Like Aristotle, Newton also accepted a doctrine of final causes. For Newton, the final causes of the events in nature were the aims that God has in mind for “His” creation. Newton’s followers, however, reject Deism and, with it, they rejected final causes altogether. It is this rejection of final causes that renders the universe a meaningless hurrying about of atoms in empty space through uniformly flowing time.

The process through which the Aristotelian world view evolved into the Newtonian understanding was gradual, and can be traced over thousands of years. Ivor LeClerc has traced this movement in his remarkable work The Nature of Physical Existence.[2] The important point here is that the scientific view is not the discovery of an ultimate truth hitherto hidden, but is rather a stage in the unfolding of human attempts to understand the. world in which we live. It has advantages, but it also has significant disadvantages, that we have explored in depth in preceding chapters.

Causes in Transphysical Process Metaphysics

Transphysical process metaphysics presents a new understanding of causality that preserves the advantages of the Newtonian world view, while simultaneously placing causality in a larger context that is capable of supporting the five basic propositions that we have been discussing.

Material Cause

For process metaphysics, the “material” cause of actuality is not substance, rather it is process itself.
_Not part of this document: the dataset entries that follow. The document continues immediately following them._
/-- ENC has gone from s to t over k pixels equal to prev: k / 62 capped runs are out and k % 62 pixels pending. -/
structure RunBlock (k : Nat) (s t : State) : Prop where
  phase : t.enc.phase = .pixels
  size : t.enc.N = s.enc.N
  surface : ∀ j, t.enc.pixRead j = s.enc.pixRead j
  prev : t.enc.prev = s.enc.prev
  index : t.enc.i.toNat = s.enc.i.toNat + k
  pending : t.enc.run.toNat = k % 62
  buffer : t.enc.dst = (emit (List.replicate (k / 62) 0xFD) s.enc).dst
  counter : t.enc.opos = (emit (List.replicate (k / 62) 0xFD) s.enc).opos

theorem runBlock_zero {s : State} (hp : s.enc.phase = .pixels) (hrun : s.enc.run = 0) : RunBlock 0 s s :=
  ⟨hp, rfl, fun _ => rfl, rfl, rfl, by rw [hrun]; rfl, rfl, rfl⟩

/-- One more pixel, given the bytes it adds to the block's. -/
theorem RunBlock.afterPixel {k : Nat} {s t : State} {bs : List Byte} {run : BitVec 6} (h : RunBlock k s t)
    (hlt : s.enc.i.toNat + (k + 1) < s.enc.N) (hrun : run.toNat = (k + 1) % 62)
    (hbs : List.replicate (k / 62) 0xFD ++ bs = List.replicate ((k + 1) / 62) 0xFD) :
    RunBlock (k + 1) s (afterPixel bs run t.enc.prev t) := by
  have hsize := h.size
  have hindex := h.index
  have hi : (t.enc.i + 1).toNat = t.enc.i.toNat + 1 := EncState.i_succ (by omega)
  obtain ⟨hbuffer, hcounter⟩ := emit_congr bs h.buffer h.counter
  refine ⟨?_, ?_, fun j => ?_, h.prev, ?_, hrun, ?_, ?_⟩
  · exact (if_neg (by omega)).trans h.phase
  · exact (afterPixel_N ..).trans hsize
  · exact (afterPixel_pixRead ..).trans (h.surface j)
  · exact hi.trans (by omega)
  · rw [← hbs, emit_append]; exact hbuffer
  · rw [← hbs, emit_append]; exact hcounter

/-- One more pixel equal to prev: it is counted, and the 62nd is emitted with the run it ends. -/
theorem RunBlock.step {k : Nat} {s t : State} (h : RunBlock k s t) (hlt : s.enc.i.toNat + (k + 1) < s.enc.N)
    (hpx : s.enc.pixRead (s.enc.i.toNat + k) = some s.enc.prev) :
    ∃ u, encStep t = .next u ∧ RunBlock (k + 1) s u := by
  have hpx' : t.enc.pixRead t.enc.i.toNat = some t.enc.prev := by rw [h.surface, h.index, h.prev, hpx]
  have hpending := h.pending
  by_cases hrun : t.enc.run = 61
  · have hmod : k % 62 = 61 := by rw [← hpending, hrun]; rfl
    refine ⟨_, encStep_caps h.phase hpx' hrun, h.afterPixel hlt ?_ ?_⟩
    · show 0 = _
      omega
    · rw [show (k + 1) / 62 = k / 62 + 1 by omega, List.replicate_succ']
  · have hmod : k % 62 ≠ 61 := fun h61 => hrun (BitVec.eq_of_toNat_eq (hpending.trans h61))
    refine ⟨_, encStep_counts h.phase hpx' hrun, h.afterPixel hlt ?_ ?_⟩
    · bv_omega
    · rw [show (k + 1) / 62 = k / 62 by omega, List.append_nil]

theorem runBlock_run {k : Nat} {s : State} (hp : s.enc.phase = .pixels) (hrun : s.enc.run = 0)
    (hlt : s.enc.i.toNat + k < s.enc.N)
    (hpx : ∀ j, j < k → s.enc.pixRead (s.enc.i.toNat + j) = some s.enc.prev) :
    ∃ t, encSteps k s = .next t ∧ RunBlock k s t := by
  induction k with
  | zero => exact ⟨s, rfl, runBlock_zero hp hrun⟩
  | succ k ih =>
    obtain ⟨t, ht, hblock⟩ := ih (by omega) fun j hj => hpx j (by omega)
    obtain ⟨u, hu, hblock'⟩ := hblock.step hlt (hpx k (by omega))
    exact ⟨u, encSteps_trans ht (encSteps_one hu), hblock'⟩

/-- Settles O37, by induction on the length of the block (`runBlock_run`). -/
theorem runBlockIsCutAtSixtyTwo : Obligations.RunBlockIsCutAtSixtyTwo := by
  unfold Obligations.RunBlockIsCutAtSixtyTwo
  intro k s hp hrun hlt hpx
  obtain ⟨t, ht, hblock⟩ := runBlock_run hp hrun hlt hpx
  exact ⟨t, ht, hblock.pending, hblock.prev, hblock.index, hblock.phase, Prod.ext hblock.buffer hblock.counter⟩

end Sys2Proof.Machine
end

section
/-! PROOFS. ENCODE from its START to DONE (R160, R178, R179). -/

namespace Sys2Proof.Machine

/-! #### START -/

theorem EncState.startable_iff (e : EncState) : e.startable = true ↔ e.phase = .idle ∨ e.phase = .done := by
  unfold EncState.startable
  cases e.phase <;> decide

theorem beginEncode_N (W H : U32) (pixels : List Pixel) (s : State) :
    (beginEncode W H pixels s).enc.N = W.toNat * H.toNat := rfl

/-- The surface START binds is read back pixel by pixel. -/
theorem beginEncode_pixRead {W H : U32} {pixels : List Pixel} {s : State} {k : Nat}
    (hpixels : pixels.length = W.toNat * H.toNat) (hk : k < pixels.length) :
    (beginEncode W H pixels s).enc.pixRead k = pixels[k]? := by
  rw [EncState.pixRead_eq, beginEncode_N, if_pos (hk.trans_eq hpixels), beginEncode_enc_src, Memory.read_ofList]

/-- Settles O40: the guards of START are the ones supposed, and what it binds is `beginEncode`. -/
theorem encodeStartSeeds : Obligations.EncodeStartSeeds := by
  unfold Obligations.EncodeStartSeeds
  intro W H pixels room s
  refine ⟨fun hphase hpixels hroom => ?_, fun hidle hdone => ⟨.startWhileRunning, ?_⟩⟩
  · refine ⟨(beginEncode W H pixels s).enc, ?_, rfl, rfl, rfl, rfl, rfl, cacheRead_seed, rfl, rfl, rfl,
      fun k hk => beginEncode_pixRead hpixels hk⟩
    rw [hostStep, hostStartEncode, if_pos (s.enc.startable_iff.mpr hphase), if_pos hpixels, if_pos hroom]
    rfl
  · have hbusy : ¬ s.enc.startable = true := fun h => (s.enc.startable_iff.mp h).elim hidle hdone
    rw [hostStep, hostStartEncode, if_neg hbusy]

/-! #### The run -/

/-- ENC does not stop on its way, whatever the number of steps. -/
theorem encSteps_next {s : State} (h : EncInv s.enc) (k : Nat) : ∃ t, encSteps k s = .next t := by
  induction k generalizing s with
  | zero => exact ⟨s, rfl⟩
  | succ k ih =>
    obtain ⟨u, hu⟩ := encStep_next h
    simp only [encSteps, hu]
    exact ih (encStep_keeps_encInv h hu)

theorem encStep_finish {s : State} (hp : s.enc.phase = .finish) :
    encStep s = .next { s with enc := encFinish s.enc } := by
  simp only [encStep, hp]

theorem encFinish_N (e : EncState) : (encFinish e).N = e.N := by
  simp only [EncState.N, encFinish_W, encFinish_H]

theorem encInv_done {e : EncState} (hp : e.phase = .done) : EncInv e ↔
    22 ≤ e.dst.length ∧ e.dst.length ≤ 22 + 5 * e.N ∧ Counted e := by
  simp only [EncInv, hp]

section
variable {W H : U32} {pixels : List Pixel} (hpixels : pixels.length = W.toNat * H.toNat) (s : State)
include hpixels

/-- The header step and then k pixel steps lead to pixel k. -/
theorem encSteps_to_pixel {k : Nat} (hk : k ≤ W.toNat * H.toNat) :
    ∃ t, encSteps (k + 1) (beginEncode W H pixels s) = .next t ∧ Lockstep (W.toNat * H.toNat) k t := by
  obtain ⟨t, ht⟩ := encSteps_next (encInv_beginEncode (s := s) hpixels) (k + 1)
  exact ⟨t, ht, lockstep_run hpixels hk ht⟩

theorem encSteps_not_done {k : Nat} (hk : k < W.toNat * H.toNat + 2) :
    ∃ t, encSteps k (beginEncode W H pixels s) = .next t ∧ t.enc.phase ≠ .done := by
  cases k with
  | zero => exact ⟨_, rfl, by simp⟩
  | succ k =>
    obtain ⟨t, ht, hlock⟩ := encSteps_to_pixel hpixels s (k := k) (by omega)
    refine ⟨t, ht, ?_⟩
    rw [hlock.phase]
    split <;> simp

theorem encSteps_done : ∃ t, encSteps (W.toNat * H.toNat + 2) (beginEncode W H pixels s) = .next t ∧
    t.enc.phase = .done ∧ t.enc.N = W.toNat * H.toNat ∧ EncInv t.enc := by
  obtain ⟨t, ht, hlock⟩ := encSteps_to_pixel hpixels s (Nat.le_refl _)
  have hfinish : t.enc.phase = .finish := by rw [hlock.phase, if_pos rfl]
  have hlast := encSteps_one (encStep_finish hfinish)
  exact ⟨_, encSteps_trans (a := W.toNat * H.toNat + 1) (b := 1) ht hlast, rfl,
    (encFinish_N t.enc).trans hlock.size,
    encDone_of_finish hlock.scanning (hlock.index.trans hlock.size.symm)⟩

end

/-- Settles O38: one header step, N pixel steps that end in FINISH, and one finish step; the invariant in DONE bounds
and places the bytes. -/
theorem encodeEndsInNPlusTwoSteps : Obligations.EncodeEndsInNPlusTwoSteps := by
  unfold Obligations.EncodeEndsInNPlusTwoSteps
  intro W H pixels s hpixels
  refine ⟨?_, fun k hk => encSteps_not_done hpixels s hk⟩
  obtain ⟨t, ht, hdone, hN, hinv⟩ := encSteps_done hpixels s
  obtain ⟨hlow, hhigh, hspans, hopos⟩ := (encInv_done hdone).mp hinv
  exact ⟨t, ht, hdone, hlow, hN ▸ hhigh, hspans, hopos⟩

end Sys2Proof.Machine
end

section
/-! PROOFS. A chunk's meaning, one equation per way it can go: it writes its pixels, it does not fit the region, or it
passes the surface (R206, R208, R211 to R216, R219, R253, R254). -/

namespace Sys2Proof.Machine

/-- A chunk longer than its first byte checks that it fits, and then ends on the pixel its operands reconstruct. -/
theorem exec_of_long {i : Instr} (hlong : i.length ≠ 1) (s : State) :
    ∃ pixel : DecState → Pixel, (∀ d, chunkPixel i d = some (pixel d)) ∧
      exec i s = closeChunk ((need i.length s.dec).bind fun d => finishChunk i.length (pixel d) d) s := by
  cases i with
  | idx | diff | run => exact absurd rfl hlong
  | luma dg drg dbg => exact ⟨fun d => lumaPixel d.prev dg drg dbg, fun _ => rfl, rfl⟩
  | rgb r g b => exact ⟨fun d => rgbPixel d.prev r g b, fun _ => rfl, rfl⟩
  | rgba r g b a => exact ⟨fun _ => ⟨r, g, b, a⟩, fun _ => rfl, rfl⟩

/-- A long chunk that reaches into the end-marker region raises TRUNCATED_CHUNK at its start (R253). -/
theorem exec_truncated {i : Instr} {s : State} (hlong : i.length ≠ 1)
    (hshort : s.dec.len.toNat < s.dec.pos.toNat + i.length + 8) :
    exec i s = .next (raiseFormatError .truncatedChunk s.dec.pos s) := by
  obtain ⟨pixel, -, hexec⟩ := exec_of_long hlong s
  rw [hexec, need_truncated hshort]
  rfl

section
variable {i : Instr} {px : Pixel} {s : State} (hpx : chunkPixel i s.dec = some px)
  (hfits : i.length = 1 ∨ s.dec.pos.toNat + i.length + 8 ≤ s.dec.len.toNat)
include hpx hfits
In Whitehead’s version of process metaphysics, which we are following closely here, this ultimate material cause is termed “Creativity.” Creativity is the ongoing process that generates actual occasions of experience by unifying the actualities of the past into a novel experience that then becomes another actuality to be unified by subsequent experiences. It is this recursive function[3] of actualizing that becomes the material cause, rather than the material cause being either a passive formless substance (as it was for Aristotle), or a collection of permanently formed. substantial atomic things (as it was for Newton). Notice that in this process analysis of material cause, the material cause has become the ultimate source of activity. Whereas for Aristotle, the forms themselves were the sources of action, in process metaphysics, it is the material function that is the source of activity while the forms, as we will see, have become relatively passive. It is the actualizing process itself that chooses (within certain constraints) the form that will characterize it. This makes process metaphysics more adequate to the experience of personal freedom that we so highly prize in our historical epoch.

Efficient Cause

The efficient cause in process metaphysics is the shaping power of the past. The power of the past is, however, much richer in process metaphysics than it is in the metaphysics of Newton. For Newton, the power of the past can be fully expressed as a gravitational gradient. Of course, later classical science added an electromagnetic gradient and, in certain cases, a strong and a weak nuclear gradient. But in all classical science—indeed, in quantum theory as well (though here probabilities are involved)—the power of the past can be adequately expressed entirely in mathematical form. This is not the case in process metaphysics. Here, the actualities of the past are actual occasions of expired experience, and, as such, they are characterized not only by mathematical forms, but also by subjective forms such as consciousness, appreciation, disgust and so forth—none of which are measurable in the modern scientific sense of that term.[4]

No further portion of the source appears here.